Data in this exercise section start
/-- What an epilogue knows of a pass (R249): `cmd` 0 MATMUL, 1 CONV, 2 DWCONV; M and N, the pass's rows, its coordinates, and
whether it is the last of its output row. -/
structure PassAt where
  cmd : Nat
  m : Nat
  n : Nat
  mb : Nat
  p : Nat := 0
  b : Nat := 0
  oy : Nat := 0
  oy0 : Nat := 0
  ox : Nat := 0
  ox0 : Nat := 0
  tw : Nat := 0
  oc0 : Nat := 0
  last : Bool := true
  deriving DecidableEq, Repr

/-- A stage: STAGE, OPT, ADDR, IMM, the working type it takes, and whether a TRANSPOSE precedes it. -/
structure Stage where
  k : Nat
  opt : Nat
  addr : Nat
  imm : Word
  t : Nat
  tr : Bool
  deriving DecidableEq, Repr

/-- A packed pitch: `n` elements of `e` bytes in whole 64-byte blocks (R267). -/
def packed (n e : Nat) : Nat := roundUp (n * e) 64

/-- Element size of a working type. -/
def wtSize (t : Nat) : Nat := if 6 ≤ t then 4 else elemSize t

/-- Working type after a stage. -/
def Stage.after (s : Stage) : Nat := if s.k = 1 then 7 else if s.k = 3 then s.opt % 8 else s.t

/-- LEN of a SEND stage's message (R269). -/
def Stage.len (s : Stage) (a : PassAt) : Nat :=
  if a.cmd = 0 then a.m * packed a.n (wtSize s.t) else a.n * packed a.tw (wtSize s.t)

/-- A stage is illegal where it stands, after `rq` REQUANT and `tr` TRANSPOSE stages (R260-R269). -/
def Stage.bad (s : Stage) (a : PassAt) (rq tr : Nat) : Bool :=
  decide (10 < s.k) || s.addr % (if s.k = 4 ∨ 8 ≤ s.k then 64 else 4) != 0
    || (s.k == 3 && (rq != 0 || decide (5 < s.opt % 8)))
    || (s.k == 7 && (tr != 0 || a.cmd != 0))
    || (rq != 0 && (s.k == 0 || s.k == 1 || s.k == 2 || s.k == 4 || s.k == 5 || s.k == 6))
    || (s.k == 2 && (decide (7 < s.opt) || (s.t == 6 && s.opt != 0)))
    || ((s.k == 5 || s.k == 6) && s.opt % 4 == 3)
    || (s.k == 4 && s.opt % 8 == 7)
    || (s.k == 10 && (a.cmd != 0 || decide (6 ≤ s.t)))
    || (s.k == 9 && decide (65536 < s.len a))

/-- A stage descriptor of 8 bytes. -/
def stageOf (bs : List Byte) (t : Nat) (tr : Bool) : Stage :=
  let v := natOf bs
  { k := fldN v 0 4, opt := fldN v 4 4, addr := fldN v 8 23, imm := Word.ofNat (v / 2 ^ 32), t, tr }

/-- The stages of an epilogue block, or the index of the stage at which the list is illegal. -/
def stagesOf (a : PassAt) : Nat → Nat → Nat → Nat → Bool → List Byte → Except Nat (List Stage)
  | 0, _, _, _, _, _ => .ok []
  | n + 1, i, t, rq, tr, bs =>
    let s := stageOf (bs.take 8) t tr
    if s.bad a rq (bN tr) then .error i
    else match stagesOf a n (i + 1) s.after (if s.k = 3 then rq + 1 else rq) (tr || s.k == 7) (bs.drop 8) with
      | .error e => .error e
      | .ok l => .ok (s :: l)

/-- A stage gives the list a result (R260). -/
def Stage.gives (s : Stage) : Bool := s.k == 5 || s.k == 6 || decide (8 ≤ s.k)

/-- The checked stages of a block of `n` stages whose accumulators have working type `t`. -/
def epiStages (a : PassAt) (n t : Nat) (blk : List Byte) : Except Nat (List Stage) :=
  match stagesOf a n 0 t 0 false (blk.drop 16) with
  | .error e => .error e
  | .ok l => if l.any Stage.gives then .ok l else .error 0

/-- The parameter vector that a stage reads once at the command's start: its offset and length (R261, R264, R270). -/
def Stage.parm (s : Stage) (n : Nat) : Nat :=
  if (s.k = 0 ∨ s.k = 1) ∧ s.opt % 2 = 0 then 4 * n
  else if s.k = 3 ∧ s.t = 6 ∧ s.opt % 8 < 2 then (if s.imm.bit 0 then 8 else 8 * n)
  else 0

/-- Word `j` of a parameter. -/
def parmWord (bs : List Byte) (j : Nat) : Word := Word.ofNat (natOf ((bs.drop (4 * j)).take 4))

/-! ### Element arithmetic -/

/-- BIAS arithmetic on a working type (R261). -/
def wtAdd (t : Nat) (x y : Word) : Word := if t = 6 then wordOfInt (sat32 (x.int + y.int)) else fadd x y

/-- One step of a reduction (R266). -/
def redStep (op t : Nat) (acc x : Word) : Word :=
  match op with
  | 0 => wtAdd t acc x
  | 1 => if t = 6 then (if acc.int < x.int then x else acc) else fmax acc x
  | _ => if t = 6 then wordOfInt (sat32 (acc.int + x.int * x.int)) else ffma x x acc

/-- The first element's contribution to a reduction. -/
def redFirst (op t : Nat) (x : Word) : Word :=
  if op = 2 then (if t = 6 then wordOfInt (sat32 (x.int * x.int)) else fmul x x) else x

/-- Reduce a list, from a starting word or from its first element. -/
def redList (op t : Nat) (start : Option Word) (l : List Word) : Word :=
  match start, l with
  | some a, l => l.foldl (redStep op t) a
  | none, [] => 0
  | none, x :: r => r.foldl (redStep op t) (redFirst op t x)

/-- REQUANT of element *x* of column `j` (R264, R265). -/
def requantAt (s : Stage) (parm : List Byte) (j : Nat) (x : Word) : Word :=
  let f := s.opt % 8
  if s.t = 6 ∧ f < 2 then
    let i := if s.imm.bit 0 then 0 else 2 * j
    let w := parmWord parm (i + 1)
    Word.ofNat (requantInt f x.int (parmWord parm i).int (w.fld 0 6) (toSigned 16 (w.fld 16 16)))
  else Word.ofNat (encOf f (s.opt / 8 % 2 == 1) (if s.t = 6 then fofInt x.int else x))

/-- The value-changing stages on element *x* of column `j`. -/
def stageElem (lut : Nat → Nat → Word) (s : Stage) (parm : List Byte) (j : Nat) (x : Word) : Word :=
  let y := if s.opt % 2 = 1 then s.imm else parmWord parm j
  match s.k with
  | 0 => wtAdd s.t x y
  | 1 => fmul (if s.t = 6 then fofInt x.int else x) y
  | 2 => if s.t = 6 then (if x.int < 0 then 0 else x) else actFn lut s.opt s.imm x
  | 3 => requantAt s parm j x
  | _ => x

/-! ### Placement (R267-R269) -/

/-- Offset of element (*i*, *j*) for STORE with ADDR 0, from the layout record's pitches in bytes and ROW0 (R267). -/
def placeAt (a : PassAt) (e : Nat) (tr : Bool) (rp pp row0 : Nat) (i j : Nat) : Int :=
  let rp := if rp = 0 then packed a.n e else rp
  if a.cmd = 0 then (if tr then j * rp + i * e else i * rp + j * e : Nat)
  else ((a.oc0 + j) * pp : Nat) + ((a.oy : Int) - row0) * rp + ((a.ox + i) * e : Nat)

/-- Offset of an element in a message's staging region (R269). -/
def stageAt (a : PassAt) (e : Nat) (tr : Bool) (i j : Nat) : Int :=
  if a.cmd = 0 then placeAt a e tr 0 0 0 i j else (j * packed a.tw e + (a.ox + i - a.ox0) * e : Nat)

/-- The elements of a pass in the order in which their bytes ascend. -/
def elemOrder (a : PassAt) (tr : Bool) : List (Nat × Nat) :=
  if a.cmd = 0 && !tr then (List.range a.mb).flatMap fun i => (List.range a.n).map fun j => (i, j)
  else (List.range a.n).flatMap fun j => (List.range a.mb).map fun i => (i, j)

/-- Join writes whose bytes follow each other. -/
def mergeRuns (l : List (Int × List Byte)) : List (Int × List Byte) :=
  l.foldr (fun w acc => match acc with
    | [] => [w]
    | v :: r => if w.1 + w.2.length = v.1 then (w.1, w.2 ++ v.2) :: r else w :: v :: r) []

/-- Element (*i*, *j*) of a result. -/
def cellOf (x : List (List Word)) (i j : Nat) : Word := (x.getD i []).getD j 0

/-- Write the elements of a pass at the offsets `at_` gives. -/
def Dev.putCells (s : Dev) (k base e : Nat) (poison : Bool) (at_ : Nat → Nat → Int) (order : List (Nat × Nat))
    (x : List (List Word)) : Except CErr Dev :=
  let l := mergeRuns (order.map fun q => ((base : Int) + at_ q.1 q.2, bytesOf e (cellOf x q.1 q.2).toNat))
  l.foldlM (fun s w => if w.1 < 0 then .error ⟨.ctxFaultAddr, ofSigned 32 w.1⟩ else s.asWr k w.1.toNat w.2 poison) s

/-! ### A pass through the list -/

/-- An epilogue under way: the working values, the unit, the running column reductions and the messages in flight. -/
structure EpiRun where
  x : List (List Word)
  dev : Dev
  cols : Tab (List Word)
  flight : Nat
  deriving DecidableEq, Repr

/-- The LUT memory of core `k` as tables of words. -/
def Dev.lut (s : Dev) (k t n : Nat) : Word :=
  Word.ofNat (natOf ((List.range 4).map fun i => Tab.get (fun _ => 0) (s.core k).lut (1024 * t + 4 * n + i)))

/-- Words at a window offset. -/
def Dev.asWords (s : Dev) (k off n : Nat) : Except CErr (List Word) := (s.asRd k off (4 * n)).map wordsOf

/-- RESID (R261): the element of the residual tensor at the STORE address with base ADDR, converted as VLD does, added. -/
def Dev.residStage (s : Dev) (k : Nat) (a : PassAt) (st : Stage) (rp pp row0 : Nat) (x : List (List Word)) :
    Except CErr (List (List Word)) :=
  let f := st.opt % 8
  let e := elemSize f
  (List.range a.mb).mapM fun i => (List.range a.n).mapM fun j =>
    let o := (st.addr : Int) + placeAt a e st.tr rp pp row0 i j
    if o < 0 then .error ⟨.ctxFaultAddr, ofSigned 32 o⟩
    else (s.asRd k o.toNat e).map fun bs => wtAdd st.t (cellOf x i j) (laneOf f (natOf bs))

/-- REDUCE_ROWS (R266). -/
def Dev.redRows (s : Dev) (k : Nat) (a : PassAt) (st : Stage) (poison : Bool) (x : List (List Word)) : Except CErr Dev :=
  let r0 := a.b * a.m + (if a.cmd = 0 then 0 else (a.oy - a.oy0) * a.tw)
  let off := st.addr + 4 * r0
  let start := if bitN st.opt 2 then (s.asWords k off a.mb).map fun l => l.map some
    else .ok (List.replicate a.mb none)
  match start with
  | .error e => .error e
  | .ok l => s.asWr k off (bytesOfWords (List.zipWith (redList (st.opt % 4) st.t) l x)) poison

/-- REDUCE_COLS (R266): the running values of the command's earlier passes go on. -/
def Dev.redCols (s : Dev) (k : Nat) (a : PassAt) (i : Nat) (st : Stage) (poison : Bool) (r : EpiRun) : Except CErr EpiRun :=
  let have_ := r.cols.any (·.1 == i)
  let start := if have_ then .ok ((Tab.get (fun _ => []) r.cols i).map some)
    else if bitN st.opt 2 then (s.asWords k st.addr a.n).map fun l => l.map some
    else .ok (List.replicate a.n none)
  match start with
  | .error e => .error e
  | .ok l =>
    let v := (List.range a.n).map fun j => redList (st.opt % 4) st.t (l.getD j none) (r.x.map fun w => w.getD j 0)
    (s.asWr k st.addr (bytesOfWords v) poison).map fun d => { r with dev := d, cols := Tab.set (fun _ => []) r.cols i v }

/-- SEND stage (R269): stage the values; when the unit is whole, send the region as one message. -/
def Dev.sendStage (s : Dev) (k : Nat) (p : Prog) (o : Op) (a : PassAt) (st : Stage) (poison : Bool) (r : EpiRun) :
    Except CErr EpiRun :=
  let e := wtSize st.t
  match s.putCells k st.addr e poison (stageAt a e st.tr) (elemOrder a st.tr) r.x with
  | .error e => .error e
  | .ok s =>
    if !a.last then .ok { r with dev := s }
    else
      let n := st.len a
      let halo := bitN st.opt 0
      match s.sendTo k p.route (st.imm.fld 0 8) (st.imm.fld 8 5) n (cTag o.w) halo with
      | .fail e => .error e
      | .wait => .ok { r with dev := s }
      | .go d oe => match s.asRd k st.addr n with
        | .error e => .error e
        | .ok bs =>
          let (m, s) := s.sendMsg k o.id d (st.imm.fld 8 5) halo oe bs
          .ok { r with dev := s, flight := r.flight + m }

/-- One stage on a pass. -/
def stageRun (k : Nat) (p : Prog) (o : Op) (a : PassAt) (poison : Bool) (i : Nat) (st : Stage) (r : EpiRun) :
    Except CErr EpiRun :=
  let w := fun q => natOf ((o.epi.drop (4 * q)).take 4)
  let rp := fldN (w 0) 0 16 * 64
  let row0 := fldN (w 0) 16 16
  let pp := fldN (w 1) 0 18 * 64
  let s := r.dev
  match st.k with
  | 4 => (s.residStage k a st rp pp row0 r.x).map fun x => { r with x }
  | 5 => (s.redRows k a st poison r.x).map fun d => { r with dev := d }
  | 6 => s.redCols k a i st poison r
  | 7 => .ok r
  | 8 => (s.putCells k st.addr (wtSize st.t) poison (placeAt a (wtSize st.t) st.tr rp pp row0) (elemOrder a st.tr) r.x).map
      fun d => { r with dev := d }
  | 9 => s.sendStage k p o a st poison r
  | 10 =>
    let e := wtSize st.t
    (s.putCells k st.addr e poison (fun i j => (j * packed a.m e + i * e : Nat)) (elemOrder a true) r.x).map
      fun d => { r with dev := d }
  | _ =>
    let parm := o.parms.getD i []
    .ok { r with x := r.x.map fun row => row.zipIdx.map fun c => stageElem (s.lut k) st parm c.2 c.1 }

/-- The stages of a list from index `i`: the run after the last, or the failing stage and its error. -/
def stagesRun (k : Nat) (p : Prog) (o : Op) (a : PassAt) (poison : Bool) : Nat → List Stage → EpiRun → Except (Nat × CErr) EpiRun
  | _, [], r => .ok r
  | i, st :: l, r => match stageRun k p o a poison i st r with
    | .error e => .error (i, e)
    | .ok r => stagesRun k p o a poison (i + 1) l r

/-- EPI_KIND, EPI_ADDR and EPI_N of a command. -/
def epiKind (w : List Word) : Nat := cf w 6 23 2
def epiAddr (w : List Word) : Nat := cf w 6 0 23
def epiN (w : List Word) : Nat := cf w 6 25 4

/-- Every SEND stage due in this pass holds the credits it needs, or will fail: none waits (R269, R213). -/
def Dev.sendsReady (s : Dev) (k : Nat) (p : Prog) (o : Op) (a : PassAt) (l : List Stage) : Bool :=
  let sends := l.filter (·.k == 9)
  !a.last || sends.all fun st =>
    let key := st.imm.fld 0 13
    match s.sendTo k p.route (st.imm.fld 0 8) (st.imm.fld 8 5) (st.len a) (cTag o.w) (bitN st.opt 0) with
    | .wait => false
    | .fail _ => true
    | .go _ e => decide ((sends.filter fun q => q.imm.fld 0 13 == key).length ≤ e.credits)

/-- Record an epilogue failure: VEC_EPI_ERR, EPI_FAULT, and the command fails in the VEC. -/
def Dev.epiFail (s : Dev) (k : Nat) (o : Op) (i : Nat) (e : CErr) : Dev :=
  ((s.setRf (R.vecEpiErr k) 0 4 (i % 8 + 8)).irq (corePage k 2) 17).opFail k 0x22 o e

/-- Read what the epilogue needs at the command's start: block or program record, and parameter vectors (R260, R270). The
stage list's parameters are for accumulators of working type `t`. -/
def Dev.epiLoad (s : Dev) (k : Nat) (o : Op) (a : PassAt) (t : Nat) : Except (Nat × CErr) Op :=
  match epiKind o.w with
  | 0 => .ok o
  | 1 => match s.asRd k (epiAddr o.w) (16 + 8 * epiN o.w) with
    | .error e => .error (0, e)
    | .ok blk => match epiStages a (epiN o.w) t blk with
      | .error i => .error (i, cmdErr o.w)
      | .ok l =>
        let rd : Except (Nat × CErr) (List (List Byte)) := l.zipIdx.mapM fun q =>
          let n := q.1.parm a.n
          if n = 0 then .ok [] else match s.asRd k q.1.addr n with
            | .error e => .error (q.2, e)
            | .ok bs => .ok bs
        rd.map fun parms => { o with epi := blk, parms }
  | _ => match s.asRd k (epiAddr o.w) 16 with
    | .error e => .error (0, e)
    | .ok blk => if 4095 < fldN (natOf blk) 0 12 + 511 then .error (0, cmdErr o.w) else .ok { o with epi := blk }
Data in this exercise section end
- About this exercise -
Output the lines above between the one holding "if s.t = 6 ∧ f < 2 then" and the one holding "x.int else x) y", inclusive, with nothing before or after them.

- Final answer -
  if s.t = 6 ∧ f < 2 then
    let i := if s.imm.bit 0 then 0 else 2 * j
    let w := parmWord parm (i + 1)
    Word.ofNat (requantInt f x.int (parmWord parm i).int (w.fld 0 6) (toSigned 16 (w.fld 16 16)))
  else Word.ofNat (encOf f (s.opt / 8 % 2 == 1) (if s.t = 6 then fofInt x.int else x))

/-- The value-changing stages on element *x* of column `j`. -/
def stageElem (lut : Nat → Nat → Word) (s : Stage) (parm : List Byte) (j : Nat) (x : Word) : Word :=
  let y := if s.opt % 2 = 1 then s.imm else parmWord parm j
  match s.k with
  | 0 => wtAdd s.t x y
  | 1 => fmul (if s.t = 6 then fofInt x.int else x) y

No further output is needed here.